Os pesquisadores iniciaram o estudo passando por cima do papel membranas estéreis, compostas de nitrato de celulose, e depois utilizando tubos de sucção suave para coletar microrganismos sem de fato tocar os desenhos, evitando assim o risco de contágio — evidentemente, retirar qualquer pedaço como amostra, por menor que seja, está fora de cogitação. A técnica inovadora foi desenvolvida pela Oxford Nanopore Technologies, empresa britânica que também fabrica o aparelho capaz de sequenciar o material genético de bactérias e fungos, mesmo com uma pequena quantidade de amostras. Todo o equipamento ainda cabe no bolso, facilitando sua utilização profissional.

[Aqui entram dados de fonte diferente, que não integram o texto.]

theorem test_V44_24_bge : stepsTo (loaded 0x00 0x00 0x0000 0x0000 0x0100 0xCA
      [(0x100, 0x2C), (0x101, 0x10)])
    0x00 0x00 0x0000 0x0000 0x0112 0xCA false [(0x100, 0x2C), (0x101, 0x10)] = true := by
  decide

theorem test_V44_28_bgt : stepsTo (loaded 0x00 0x00 0x0000 0x0000 0x0100 0xCA
      [(0x100, 0x2E), (0x101, 0x10)])
    0x00 0x00 0x0000 0x0000 0x0112 0xCA false [(0x100, 0x2E), (0x101, 0x10)] = true := by
  decide

theorem test_V44_29_bgt : stepsTo (loaded 0x00 0x00 0x0000 0x0000 0x0100 0xC4
      [(0x100, 0x2E), (0x101, 0x10)])
    0x00 0x00 0x0000 0x0000 0x0102 0xC4 false [(0x100, 0x2E), (0x101, 0x10)] = true := by
  decide

theorem test_V44_32_bhi : stepsTo (loaded 0x00 0x00 0x0000 0x0000 0x0100 0xC0
      [(0x100, 0x22), (0x101, 0x10)])
    0x00 0x00 0x0000 0x0000 0x0112 0xC0 false [(0x100, 0x22), (0x101, 0x10)] = true := by
  decide

theorem test_V44_34_bhi : stepsTo (loaded 0x00 0x00 0x0000 0x0000 0x0100 0xC4
      [(0x100, 0x22), (0x101, 0x10)])
    0x00 0x00 0x0000 0x0000 0x0102 0xC4 false [(0x100, 0x22), (0x101, 0x10)] = true := by
  decide

theorem test_V44_30_ble : stepsTo (loaded 0x00 0x00 0x0000 0x0000 0x0100 0xC4
      [(0x100, 0x2F), (0x101, 0x10)])
    0x00 0x00 0x0000 0x0000 0x0112 0xC4 false [(0x100, 0x2F), (0x101, 0x10)] = true := by
  decide

theorem test_V44_31_ble : stepsTo (loaded 0x00 0x00 0x0000 0x0000 0x0100 0xCA
      [(0x100, 0x2F), (0x101, 0x10)])
    0x00 0x00 0x0000 0x0000 0x0102 0xCA false [(0x100, 0x2F), (0x101, 0x10)] = true := by
  decide

theorem test_V44_35_bls : stepsTo (loaded 0x00 0x00 0x0000 0x0000 0x0100 0xC1
      [(0x100, 0x23), (0x101, 0x10)])
    0x00 0x00 0x0000 0x0000 0x0112 0xC1 false [(0x100, 0x23), (0x101, 0x10)] = true := by
  decide

theorem test_V44_36_bls : stepsTo (loaded 0x00 0x00 0x0000 0x0000 0x0100 0xC0
      [(0x100, 0x23), (0x101, 0x10)])
    0x00 0x00 0x0000 0x0000 0x0102 0xC0 false [(0x100, 0x23), (0x101, 0x10)] = true := by
  decide

theorem test_V44_26_blt : stepsTo (loaded 0x00 0x00 0x0000 0x0000 0x0100 0xC2
      [(0x100, 0x2D), (0x101, 0x10)])
    0x00 0x00 0x0000 0x0000 0x0112 0xC2 false [(0x100, 0x2D), (0x101, 0x10)] = true := by
  decide

theorem test_V44_16_bmi : stepsTo (loaded 0x00 0x00 0x0000 0x0000 0x0100 0xC8
      [(0x100, 0x2B), (0x101, 0x10)])
    0x00 0x00 0x0000 0x0000 0x0112 0xC8 false [(0x100, 0x2B), (0x101, 0x10)] = true := by
  decide

theorem test_V44_14_bne : stepsTo (loaded 0x00 0x00 0x0000 0x0000 0x0100 0xC0
      [(0x100, 0x26), (0x101, 0xF0)])
    0x00 0x00 0x0000 0x0000 0x00F2 0xC0 false [(0x100, 0x26), (0x101, 0xF0)] = true := by
  decide

theorem test_V44_18_bpl : stepsTo (loaded 0x00 0x00 0x0000 0x0000 0x0100 0xC0
      [(0x100, 0x2A), (0x101, 0x10)])
    0x00 0x00 0x0000 0x0000 0x0112 0xC0 false [(0x100, 0x2A), (0x101, 0x10)] = true := by
  decide

theorem test_V44_20_bvc : stepsTo (loaded 0x00 0x00 0x0000 0x0000 0x0100 0xC0
      [(0x100, 0x28), (0x101, 0x10)])
    0x00 0x00 0x0000 0x0000 0x0112 0xC0 false [(0x100, 0x28), (0x101, 0x10)] = true := by
  decide

theorem test_V44_22_bvs : stepsTo (loaded 0x00 0x00 0x0000 0x0000 0x0100 0xC2
      [(0x100, 0x29), (0x101, 0x10)])
    0x00 0x00 0x0000 0x0000 0x0112 0xC2 false [(0x100, 0x29), (0x101, 0x10)] = true := by
  decide

theorem test_V44_37_bsr : stepsTo (loaded 0x00 0x00 0x0000 0xEFFF 0x1000 0xC0
      [(0x1000, 0x8D), (0x1001, 0x50)])
    0x00 0x00 0x0000 0xEFFD 0x1052 0xC0 false [(0x1000, 0x8D), (0x1001, 0x50), (0xEFFE, 0x10), (0xEFFF, 0x02)] = true := by
  decide

theorem test_V45_1_jmp : stepsTo (loaded 0x00 0x00 0x0000 0x0000 0x0100 0xC9
      [(0x100, 0x7E), (0x101, 0x20), (0x102, 0x77)])
    0x00 0x00 0x0000 0x0000 0x2077 0xC9 false [(0x100, 0x7E), (0x101, 0x20), (0x102, 0x77)] = true := by
  decide

theorem test_V45_4_jsr : stepsTo (loaded 0x00 0x00 0x0000 0xEFFF 0x0FFF 0xC0
      [(0xFFF, 0xBD), (0x1000, 0x20), (0x1001, 0x77)])
    0x00 0x00 0x0000 0xEFFD 0x2077 0xC0 false [(0xFFF, 0xBD), (0x1000, 0x20), (0x1001, 0x77), (0xEFFE, 0x10), (0xEFFF, 0x02)] = true := by
  decide

theorem test_V45_6_jsr : stepsTo (loaded 0x00 0x00 0x0000 0x0000 0x0100 0xC0
      [(0x100, 0xBD), (0x101, 0x04)])
    0x00 0x00 0x0000 0xFFFE 0x0400 0xC0 false [(0x0, 0x03), (0x100, 0xBD), (0x101, 0x04), (0xFFFF, 0x01)] = true := by
  decide

theorem test_V45_7_rts : stepsTo (loaded 0x00 0x00 0x0000 0xEFFD 0x30A2 0xC0
      [(0x30A2, 0x39), (0xEFFE, 0x10), (0xEFFF, 0x02)])
    0x00 0x00 0x0000 0xEFFF 0x1002 0xC0 false [(0x30A2, 0x39), (0xEFFE, 0x10), (0xEFFF, 0x02)] = true := by
  decide

theorem test_V46_1_clc : stepsTo (loaded 0x00 0x00 0x0000 0x0000 0x0100 0xFF
      [(0x100, 0x0C)])
    0x00 0x00 0x0000 0x0000 0x0101 0xFE false [(0x100, 0x0C)] = true := by
  decide

theorem test_V46_2_cli : stepsTo (loaded 0x00 0x00 0x0000 0x0000 0x0100 0xFF
      [(0x100, 0x0E)])
    0x00 0x00 0x0000 0x0000 0x0101 0xEF false [(0x100, 0x0E)] = true := by
  decide

theorem test_V46_3_clv : stepsTo (loaded 0x00 0x00 0x0000 0x0000 0x0100 0xFF
      [(0x100, 0x0A)])
    0x00 0x00 0x0000 0x0000 0x0101 0xFD false [(0x100, 0x0A)] = true := by
  decide

theorem test_V46_4_sec : stepsTo (loaded 0x00 0x00 0x0000 0x0000 0x0100 0xC0
      [(0x100, 0x0D)])
    0x00 0x00 0x0000 0x0000 0x0101 0xC1 false [(0x100, 0x0D)] = true := by
  decide

theorem test_V46_5_sei : stepsTo (loaded 0x00 0x00 0x0000 0x0000 0x0100 0xC0
      [(0x100, 0x0F)])
    0x00 0x00 0x0000 0x0000 0x0101 0xD0 false [(0x100, 0x0F)] = true := by
  decide

theorem test_V46_6_sev : stepsTo (loaded 0x00 0x00 0x0000 0x0000 0x0100 0xC0
      [(0x100, 0x0B)])
    0x00 0x00 0x0000 0x0000 0x0101 0xC2 false [(0x100, 0x0B)] = true := by
  decide

theorem test_V46_7_tap : stepsTo (loaded 0xD5 0x00 0x0000 0x0000 0x0100 0xC0
      [(0x100, 0x06)])
    0xD5 0x00 0x0000 0x0000 0x0101 0xD5 false [(0x100, 0x06)] = true := by
  decide

theorem test_V46_9_tap : stepsTo (loaded 0x00 0x00 0x0000 0x0000 0x0100 0xFF
      [(0x100, 0x06)])
    0x00 0x00 0x0000 0x0000 0x0101 0xC0 false [(0x100, 0x06)] = true := by
  decide

theorem test_V46_10_tpa : stepsTo (loaded 0x00 0x00 0x0000 0x0000 0x0100 0xC0
      [(0x100, 0x07)])
    0xC0 0x00 0x0000 0x0000 0x0101 0xC0 false [(0x100, 0x07)] = true := by
  decide

theorem test_V46_13_nop : stepsTo (loaded 0x12 0x34 0x5678 0x9ABC 0xFFFF 0xEA
      [(0xFFFF, 0x01)])
    0x12 0x34 0x5678 0x9ABC 0x0000 0xEA false [(0xFFFF, 0x01)] = true := by
  decide

theorem test_V47_1_swi : stepsTo (loaded 0x34 0x12 0x5678 0xEFFF 0x5566 0xEA
      [(0x5566, 0x3F), (0xFFFA, 0xD0), (0xFFFB, 0x55)])
    0x34 0x12 0x5678 0xEFF8 0xD055 0xFA false [(0x5566, 0x3F), (0xEFF9, 0xEA), (0xEFFA, 0x12), (0xEFFB, 0x34), (0xEFFC, 0x56), (0xEFFD, 0x78), (0xEFFE, 0x55), (0xEFFF, 0x67), (0xFFFA, 0xD0), (0xFFFB, 0x55)] = true := by
  decide

theorem test_V47_2_swi : stepsTo (loaded 0x01 0x02 0x0304 0x0003 0xFFFF 0xDF
      [(0x0, 0xAA), (0x1, 0xAA), (0x2, 0xAA), (0x3, 0xAA), (0xFFFA, 0x12), (0xFFFB, 0x34), (0xFFFD, 0xAA), (0xFFFE, 0xAA), (0xFFFF, 0x3F)])
    0x01 0x02 0x0304 0xFFFC 0x1234 0xDF false [(0x0, 0x03), (0x1, 0x04), (0xFFFA, 0x12), (0xFFFB, 0x34), (0xFFFD, 0xDF), (0xFFFE, 0x02), (0xFFFF, 0x01)] = true := by
  decide

theorem test_V47_3_wai : stepsTo (loaded 0x01 0x02 0x5678 0x01FF 0x1233 0xC0
      [(0x1233, 0x3E)])
    0x01 0x02 0x5678 0x01F8 0x1234 0xC0 true [(0x1F9, 0xC0), (0x1FA, 0x02), (0x1FB, 0x01), (0x1FC, 0x56), (0x1FD, 0x78), (0x1FE, 0x12), (0x1FF, 0x34), (0x1233, 0x3E)] = true := by
  decide

theorem test_V47_4_wai : stepsTo (loaded 0xAA 0xBB 0xCCDD 0x01FF 0x0200 0xD1
      [(0x200, 0x3E)])
    0xAA 0xBB 0xCCDD 0x01F8 0x0201 0xD1 true [(0x1F9, 0xD1), (0x1FA, 0xBB), (0x1FB, 0xAA), (0x1FC, 0xCC), (0x1FD, 0xDD), (0x1FE, 0x02), (0x1FF, 0x01), (0x200, 0x3E)] = true := by
  decide

theorem test_V47_5_rti : stepsTo (loaded 0x00 0x00 0x0000 0xEFF8 0xD066 0xC0
      [(0xD066, 0x3B), (0xEFF9, 0xEA), (0xEFFA, 0x12), (0xEFFB, 0x34), (0xEFFC, 0x56), (0xEFFD, 0x78), (0xEFFE, 0x55), (0xEFFF, 0x67)])
    0x34 0x12 0x5678 0xEFFF 0x5567 0xEA false [(0xD066, 0x3B), (0xEFF9, 0xEA), (0xEFFA, 0x12), (0xEFFB, 0x34), (0xEFFC, 0x56), (0xEFFD, 0x78), (0xEFFE, 0x55), (0xEFFF, 0x67)] = true := by
  decide

theorem test_V47_7_rti : stepsTo (loaded 0x00 0x00 0x0000 0xFFFC 0x0100 0xD0
      [(0x0, 0x33), (0x1, 0x44), (0x2, 0x55), (0x3, 0x66), (0x100, 0x3B), (0xFFFD, 0xC1), (0xFFFE, 0x11), (0xFFFF, 0x22)])
    0x22 0x11 0x3344 0x0003 0x5566 0xC1 false [(0x0, 0x33), (0x1, 0x44), (0x2, 0x55), (0x3, 0x66), (0x100, 0x3B), (0xFFFD, 0xC1), (0xFFFE, 0x11), (0xFFFF, 0x22)] = true := by
  decide

/-! ### Interrupt requests, waiting, refusal (vectors V60) -/

/-- A machine as before, with the samples of the request input at the coming steps. -/
def requested (s : State) (line : List Bool) : State := { s with irqLine := line }

/-- The frame and the handler address are V60.1's; the entry is the one the step makes. -/
theorem test_V60_1_entry_is_taken :
    step (requested (loaded 0x34 0x12 0x5678 0x01FF 0x0300 0xEA [(0x0300, 0x4C), (0xFFF8, 0x05), (0xFFF9, 0x80)]) [true])
      = .next (requested (loaded 0x34 0x12 0x5678 0x01FF 0x0300 0xEA
          [(0x0300, 0x4C), (0xFFF8, 0x05), (0xFFF9, 0x80)]) [true]).beginStep.interruptEntry := by
  rcases step_cases (requested (loaded 0x34 0x12 0x5678 0x01FF 0x0300 0xEA
      [(0x0300, 0x4C), (0xFFF8, 0x05), (0xFFF9, 0x80)]) [true]) with h | h | h | h
  · exact absurd h.1 (by decide)
  · exact h.2.2
  · exact absurd h.2.1 (by simp [State.recognises, requested, loaded, State.reset, State.powerOn, State.irq, CC.ofByte])
  · exact absurd h.2.1 (by simp [State.recognises, requested, loaded, State.reset, State.powerOn, State.irq, CC.ofByte])

theorem test_V60_1_entry : let t := (loaded 0x34 0x12 0x5678 0x01FF 0x0300 0xEA
      [(0x0300, 0x4C), (0xFFF8, 0x05), (0xFFF9, 0x80)]).interruptEntry
    (t.sp, t.pc, t.cc.toByte) = (0x01F8, 0x0580, 0xFA) ∧
      t.mem = [(0x01F9, 0xEA), (0x01FA, 0x12), (0x01FB, 0x34), (0x01FC, 0x56), (0x01FD, 0x78), (0x01FE, 0x03),
        (0x0300, 0x4C), (0xFFF8, 0x05), (0xFFF9, 0x80)] := by
  decide

theorem test_V60_2_masked : stepsTo (requested (loaded 0x34 0x12 0x5678 0x01FF 0x0300 0xFA [(0x0300, 0x4C)]) [true])
    0x35 0x12 0x5678 0x01FF 0x0301 0xF0 false [(0x0300, 0x4C)] = true := by
  decide

theorem test_V60_4_resume : stepsTo
    { requested (loaded 0 0 0 0x01F8 0x1234 0xC0 [(0xFFF8, 0x05), (0xFFF9, 0x80)]) [true] with waiting := true }
    0 0 0 0x01F8 0x0580 0xD0 false [(0xFFF8, 0x05), (0xFFF9, 0x80)] = true := by
  decide

theorem test_V60_5_stays : stepsTo { requested (loaded 0 0 0 0x01F8 0x1234 0xD0 []) [true] with waiting := true }
    0 0 0 0x01F8 0x1234 0xD0 true [] = true := by
  decide

theorem test_V60_6_refused : (match step (loaded 0 0 0 0 0x0300 0xD0 []) with
    | .refused (.illegalOpcode op) => op == 0x00
    | _ => false) = true := by
  decide

/-- V60.8 and V60.9: after CLI the one more instruction runs exactly if the delay parameter is 1. -/
theorem test_V60_8_9_after_cli : ∀ t : State, step (requested (loaded 0 0 0 0x01FF 0x0300 0xD0
      [(0x0300, 0x0E), (0x0301, 0x4C)]) [true, true]) = .next t →
    t.pc = 0x0301 ∧ t.beginStep.recognises t.irq = !Config.irqDelayAfterUnmask := by
  intro t h; cases h
  exact ⟨rfl, by simp [State.recognises, requested, State.irq, State.beginStep, setMask, State.pastInstr]⟩

/-! ### The assembler (44_branch.md R246 and Table A-8) -/

theorem test_assemble_bsr : (assemble 0x1000 .bsr none (.addr 0x1052)).map encode = some [0x8D, 0x50] := by decide
theorem test_assemble_direct : (assemble 0 .lda (some .a) (.addr 0x40)).map encode = some [0x96, 0x40] := by decide
theorem test_assemble_extended : (assemble 0 .lda (some .a) (.addr 0x0100)).map encode = some [0xB6, 0x01, 0x00] := by
  decide
theorem test_assemble_bare_x : (assemble 0 .jmp none .bareX).map encode = some [0x6E, 0x00] := by decide
theorem test_assemble_no_immediate_store : assemble 0 .sta (some .a) (.imm 1) = none := by decide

A variedade encontrada nos desenhos de Da Vinci é impressionante. São bactérias provenientes da pele humana, deixadas nos desenhos após o toque de centenas de mãos em mais de meio milênio. As amostras revelaram a presença da Moraxella osloensis, cuja ação exala o mau cheiro da roupa suja, e de velhas conhecidas do dia a dia, Salmonella e E. coli, responsáveis por infecções intestinais, muitas vezes graves — aparentemente, apreciadores de arte do passado, pelo menos alguns deles, não tinham a higiene impecável que se esperaria deles.
Além disso, foram encontradas bactérias vindas das entranhas de moscas, indicando que os esboços ficaram vulneráveis a insetos em algum momento de sua existência. Não há dúvida, porém, de que a contaminação seja anterior às modernas técnicas de acondicionamento implementadas por bibliotecas e museus a partir da segunda metade do século XX. Embora em menor escala, também estavam na coleta fungos como Aspergillus, cujo mofo pode até mesmo matar se inalado, e Penicillium, de onde deriva a penicilina, primeiro antibiótico produzido em massa.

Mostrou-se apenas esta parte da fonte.